AVAILABLE RECORDS below:
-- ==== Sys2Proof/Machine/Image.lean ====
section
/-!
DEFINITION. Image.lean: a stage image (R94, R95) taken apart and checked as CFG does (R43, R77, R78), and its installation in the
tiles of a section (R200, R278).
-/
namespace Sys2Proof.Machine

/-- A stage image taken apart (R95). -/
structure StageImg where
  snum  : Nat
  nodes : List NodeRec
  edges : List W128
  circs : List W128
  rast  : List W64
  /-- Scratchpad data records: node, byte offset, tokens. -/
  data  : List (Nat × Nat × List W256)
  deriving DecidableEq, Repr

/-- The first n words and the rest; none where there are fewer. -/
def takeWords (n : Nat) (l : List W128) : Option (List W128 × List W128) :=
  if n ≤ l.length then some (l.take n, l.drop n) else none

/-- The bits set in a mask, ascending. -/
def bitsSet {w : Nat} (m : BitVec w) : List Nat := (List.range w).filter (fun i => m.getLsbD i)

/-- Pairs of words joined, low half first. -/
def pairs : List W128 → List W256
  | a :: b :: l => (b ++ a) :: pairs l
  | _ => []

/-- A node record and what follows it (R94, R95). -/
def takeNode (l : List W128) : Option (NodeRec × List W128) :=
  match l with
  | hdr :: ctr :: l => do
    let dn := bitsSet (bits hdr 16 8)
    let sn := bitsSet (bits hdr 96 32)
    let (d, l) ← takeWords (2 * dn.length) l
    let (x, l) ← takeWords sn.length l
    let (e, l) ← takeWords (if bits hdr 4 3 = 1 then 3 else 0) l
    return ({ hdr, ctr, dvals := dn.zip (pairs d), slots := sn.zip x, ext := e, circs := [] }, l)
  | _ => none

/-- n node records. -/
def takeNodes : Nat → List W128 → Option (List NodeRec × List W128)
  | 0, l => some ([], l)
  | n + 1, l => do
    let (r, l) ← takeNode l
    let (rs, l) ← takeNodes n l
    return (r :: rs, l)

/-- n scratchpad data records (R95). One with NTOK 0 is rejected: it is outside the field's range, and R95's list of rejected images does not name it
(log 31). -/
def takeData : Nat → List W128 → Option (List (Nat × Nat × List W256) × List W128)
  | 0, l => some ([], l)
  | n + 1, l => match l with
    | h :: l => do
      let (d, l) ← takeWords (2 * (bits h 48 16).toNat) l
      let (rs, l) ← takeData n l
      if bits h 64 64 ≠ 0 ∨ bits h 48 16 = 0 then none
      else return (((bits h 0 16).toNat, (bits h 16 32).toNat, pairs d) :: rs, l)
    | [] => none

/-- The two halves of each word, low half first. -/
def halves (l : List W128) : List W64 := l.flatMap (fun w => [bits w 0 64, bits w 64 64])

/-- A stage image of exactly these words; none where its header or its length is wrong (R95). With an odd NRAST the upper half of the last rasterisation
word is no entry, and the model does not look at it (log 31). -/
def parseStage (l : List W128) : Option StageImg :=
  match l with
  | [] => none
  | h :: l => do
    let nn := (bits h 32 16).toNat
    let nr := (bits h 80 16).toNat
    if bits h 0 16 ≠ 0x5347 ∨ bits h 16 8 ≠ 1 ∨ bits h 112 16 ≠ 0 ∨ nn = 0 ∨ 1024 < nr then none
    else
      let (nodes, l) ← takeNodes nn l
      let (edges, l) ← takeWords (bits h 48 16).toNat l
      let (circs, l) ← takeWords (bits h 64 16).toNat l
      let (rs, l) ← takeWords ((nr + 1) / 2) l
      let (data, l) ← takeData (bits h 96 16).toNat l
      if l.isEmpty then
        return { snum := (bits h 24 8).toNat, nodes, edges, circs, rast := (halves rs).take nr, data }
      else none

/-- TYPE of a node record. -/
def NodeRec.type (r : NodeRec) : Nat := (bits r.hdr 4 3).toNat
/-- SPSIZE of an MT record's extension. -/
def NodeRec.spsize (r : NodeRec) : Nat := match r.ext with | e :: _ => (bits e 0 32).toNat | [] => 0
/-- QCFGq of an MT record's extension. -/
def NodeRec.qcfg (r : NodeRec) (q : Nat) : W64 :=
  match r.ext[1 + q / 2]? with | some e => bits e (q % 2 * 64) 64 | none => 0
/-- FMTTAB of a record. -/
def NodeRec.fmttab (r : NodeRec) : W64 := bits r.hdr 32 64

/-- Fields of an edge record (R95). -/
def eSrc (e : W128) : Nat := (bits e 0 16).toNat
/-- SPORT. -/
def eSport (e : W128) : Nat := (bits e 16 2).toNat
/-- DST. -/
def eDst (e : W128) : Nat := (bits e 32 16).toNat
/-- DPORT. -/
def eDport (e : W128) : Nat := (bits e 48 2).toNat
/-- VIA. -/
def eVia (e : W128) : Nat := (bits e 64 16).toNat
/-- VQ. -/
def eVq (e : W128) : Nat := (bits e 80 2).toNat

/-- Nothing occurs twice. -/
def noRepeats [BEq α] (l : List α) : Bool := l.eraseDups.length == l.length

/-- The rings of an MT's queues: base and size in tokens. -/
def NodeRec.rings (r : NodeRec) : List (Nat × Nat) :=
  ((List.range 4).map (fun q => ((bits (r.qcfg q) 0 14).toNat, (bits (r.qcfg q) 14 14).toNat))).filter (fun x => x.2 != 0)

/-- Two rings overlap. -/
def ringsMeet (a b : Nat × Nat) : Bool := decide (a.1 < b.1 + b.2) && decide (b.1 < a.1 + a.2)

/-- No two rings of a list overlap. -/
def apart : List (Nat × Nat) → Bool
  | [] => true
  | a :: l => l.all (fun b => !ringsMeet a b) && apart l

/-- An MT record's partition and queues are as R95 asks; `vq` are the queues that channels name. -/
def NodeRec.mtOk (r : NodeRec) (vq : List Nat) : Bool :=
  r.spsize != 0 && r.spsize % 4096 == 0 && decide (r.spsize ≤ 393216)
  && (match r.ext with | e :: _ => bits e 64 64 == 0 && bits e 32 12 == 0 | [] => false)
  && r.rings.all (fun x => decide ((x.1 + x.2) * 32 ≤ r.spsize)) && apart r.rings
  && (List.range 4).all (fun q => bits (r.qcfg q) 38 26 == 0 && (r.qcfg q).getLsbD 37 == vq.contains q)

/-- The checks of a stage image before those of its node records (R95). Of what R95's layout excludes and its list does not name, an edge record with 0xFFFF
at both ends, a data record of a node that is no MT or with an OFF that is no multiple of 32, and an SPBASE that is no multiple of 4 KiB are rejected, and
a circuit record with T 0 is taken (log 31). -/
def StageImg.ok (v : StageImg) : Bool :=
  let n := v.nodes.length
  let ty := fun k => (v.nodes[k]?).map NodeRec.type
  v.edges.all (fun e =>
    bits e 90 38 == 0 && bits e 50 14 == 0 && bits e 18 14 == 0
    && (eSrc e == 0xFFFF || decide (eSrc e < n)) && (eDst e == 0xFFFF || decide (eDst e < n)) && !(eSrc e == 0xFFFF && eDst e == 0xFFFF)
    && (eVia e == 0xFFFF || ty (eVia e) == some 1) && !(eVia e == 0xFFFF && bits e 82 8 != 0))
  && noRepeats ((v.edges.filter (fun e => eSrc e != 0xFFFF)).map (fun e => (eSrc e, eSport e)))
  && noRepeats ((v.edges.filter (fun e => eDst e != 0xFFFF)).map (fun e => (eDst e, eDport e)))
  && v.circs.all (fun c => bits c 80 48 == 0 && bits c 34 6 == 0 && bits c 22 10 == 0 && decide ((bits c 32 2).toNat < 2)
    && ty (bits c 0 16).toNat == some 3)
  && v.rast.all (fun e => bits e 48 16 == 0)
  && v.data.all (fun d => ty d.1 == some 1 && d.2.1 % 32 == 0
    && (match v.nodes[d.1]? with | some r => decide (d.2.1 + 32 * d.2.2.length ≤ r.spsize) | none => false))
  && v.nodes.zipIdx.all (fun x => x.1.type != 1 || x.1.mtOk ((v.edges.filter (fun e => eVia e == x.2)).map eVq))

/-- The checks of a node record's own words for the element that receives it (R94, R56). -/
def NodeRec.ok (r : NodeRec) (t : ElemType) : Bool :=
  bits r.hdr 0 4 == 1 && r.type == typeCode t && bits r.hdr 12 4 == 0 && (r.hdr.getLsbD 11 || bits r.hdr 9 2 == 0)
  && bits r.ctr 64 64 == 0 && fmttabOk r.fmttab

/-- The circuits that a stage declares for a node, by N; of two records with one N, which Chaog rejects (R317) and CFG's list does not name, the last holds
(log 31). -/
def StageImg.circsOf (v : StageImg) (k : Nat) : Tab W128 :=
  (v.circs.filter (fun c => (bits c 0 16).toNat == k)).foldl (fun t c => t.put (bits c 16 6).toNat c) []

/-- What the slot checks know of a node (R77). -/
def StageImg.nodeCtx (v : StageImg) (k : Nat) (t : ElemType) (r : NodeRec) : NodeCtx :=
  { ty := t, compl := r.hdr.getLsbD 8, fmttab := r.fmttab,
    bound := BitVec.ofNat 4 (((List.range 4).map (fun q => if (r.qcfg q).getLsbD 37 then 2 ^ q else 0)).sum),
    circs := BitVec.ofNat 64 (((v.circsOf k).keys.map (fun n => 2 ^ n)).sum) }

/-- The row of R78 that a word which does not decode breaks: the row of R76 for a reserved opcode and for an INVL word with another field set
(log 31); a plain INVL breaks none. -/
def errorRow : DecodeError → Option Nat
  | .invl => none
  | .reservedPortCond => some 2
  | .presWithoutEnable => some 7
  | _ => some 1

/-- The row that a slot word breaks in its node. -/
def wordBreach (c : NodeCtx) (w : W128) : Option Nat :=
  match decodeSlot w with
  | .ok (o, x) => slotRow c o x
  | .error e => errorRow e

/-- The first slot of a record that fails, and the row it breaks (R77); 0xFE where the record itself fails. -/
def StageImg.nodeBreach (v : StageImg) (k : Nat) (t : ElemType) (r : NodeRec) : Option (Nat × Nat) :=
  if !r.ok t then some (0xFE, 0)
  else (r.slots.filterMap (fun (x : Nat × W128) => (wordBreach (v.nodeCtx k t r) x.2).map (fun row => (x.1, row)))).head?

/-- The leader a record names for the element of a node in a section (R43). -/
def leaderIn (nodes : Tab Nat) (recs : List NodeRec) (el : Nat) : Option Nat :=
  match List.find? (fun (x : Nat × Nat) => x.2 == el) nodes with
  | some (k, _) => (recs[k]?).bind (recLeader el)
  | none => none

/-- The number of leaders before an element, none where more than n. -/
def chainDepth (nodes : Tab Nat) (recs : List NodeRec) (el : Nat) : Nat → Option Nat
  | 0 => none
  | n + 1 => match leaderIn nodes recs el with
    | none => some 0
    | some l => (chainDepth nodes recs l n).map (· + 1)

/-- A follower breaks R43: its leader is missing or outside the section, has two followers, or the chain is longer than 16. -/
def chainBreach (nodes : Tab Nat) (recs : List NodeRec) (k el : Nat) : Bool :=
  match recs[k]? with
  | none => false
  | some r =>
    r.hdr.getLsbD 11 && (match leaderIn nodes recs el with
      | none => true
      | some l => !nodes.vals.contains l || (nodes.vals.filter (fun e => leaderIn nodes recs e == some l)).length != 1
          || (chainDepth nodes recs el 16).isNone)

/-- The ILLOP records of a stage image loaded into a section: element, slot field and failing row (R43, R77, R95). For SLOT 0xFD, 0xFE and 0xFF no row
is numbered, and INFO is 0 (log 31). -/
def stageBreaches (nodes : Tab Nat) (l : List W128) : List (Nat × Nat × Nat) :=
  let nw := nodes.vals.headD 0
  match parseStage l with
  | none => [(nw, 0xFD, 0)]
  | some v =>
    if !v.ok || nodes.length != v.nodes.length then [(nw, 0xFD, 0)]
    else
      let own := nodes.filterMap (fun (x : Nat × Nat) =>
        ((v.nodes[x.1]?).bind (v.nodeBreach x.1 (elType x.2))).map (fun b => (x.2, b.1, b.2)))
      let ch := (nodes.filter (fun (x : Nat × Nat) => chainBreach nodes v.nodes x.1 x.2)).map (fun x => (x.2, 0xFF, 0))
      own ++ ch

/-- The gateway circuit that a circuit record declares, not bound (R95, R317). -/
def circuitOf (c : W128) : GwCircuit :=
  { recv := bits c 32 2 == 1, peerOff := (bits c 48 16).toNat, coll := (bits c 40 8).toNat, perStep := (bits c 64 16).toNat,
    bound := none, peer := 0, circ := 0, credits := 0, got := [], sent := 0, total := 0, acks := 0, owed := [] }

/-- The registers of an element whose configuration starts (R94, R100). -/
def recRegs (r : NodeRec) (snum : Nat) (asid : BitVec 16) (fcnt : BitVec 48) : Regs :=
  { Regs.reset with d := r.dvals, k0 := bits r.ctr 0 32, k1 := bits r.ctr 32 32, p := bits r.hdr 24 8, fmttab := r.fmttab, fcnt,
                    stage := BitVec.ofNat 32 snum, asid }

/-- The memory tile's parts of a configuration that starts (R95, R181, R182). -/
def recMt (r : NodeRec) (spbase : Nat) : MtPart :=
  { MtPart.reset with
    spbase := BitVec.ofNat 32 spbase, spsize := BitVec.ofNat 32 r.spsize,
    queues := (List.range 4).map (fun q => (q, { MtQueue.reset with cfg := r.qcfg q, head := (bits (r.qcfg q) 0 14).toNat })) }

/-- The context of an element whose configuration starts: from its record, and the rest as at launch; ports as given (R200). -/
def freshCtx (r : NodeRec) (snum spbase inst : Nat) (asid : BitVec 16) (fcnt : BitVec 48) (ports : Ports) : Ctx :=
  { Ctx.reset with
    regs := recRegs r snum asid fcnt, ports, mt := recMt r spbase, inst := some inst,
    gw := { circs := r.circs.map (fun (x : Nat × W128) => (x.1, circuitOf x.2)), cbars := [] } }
End of AVAILABLE RECORDS.
WHAT IS BEING ASKED:
Starting at the line with "def takeNodes : Nat" and ending at the line with "let (rs, l) ← takeData n l", print each line of the listing above exactly, with no other lines.

WRITTEN SOLUTION:
def takeNodes : Nat → List W128 → Option (List NodeRec × List W128)
  | 0, l => some ([], l)
  | n + 1, l => do
    let (r, l) ← takeNode l
    let (rs, l) ← takeNodes n l
    return (r :: rs, l)

/-- n scratchpad data records (R95). One with NTOK 0 is rejected: it is outside the field's range, and R95's list of rejected images does not name it
(log 31). -/
def takeData : Nat → List W128 → Option (List (Nat × Nat × List W256) × List W128)
  | 0, l => some ([], l)
  | n + 1, l => match l with
    | h :: l => do
      let (d, l) ← takeWords (2 * (bits h 48 16).toNat) l
      let (rs, l) ← takeData n l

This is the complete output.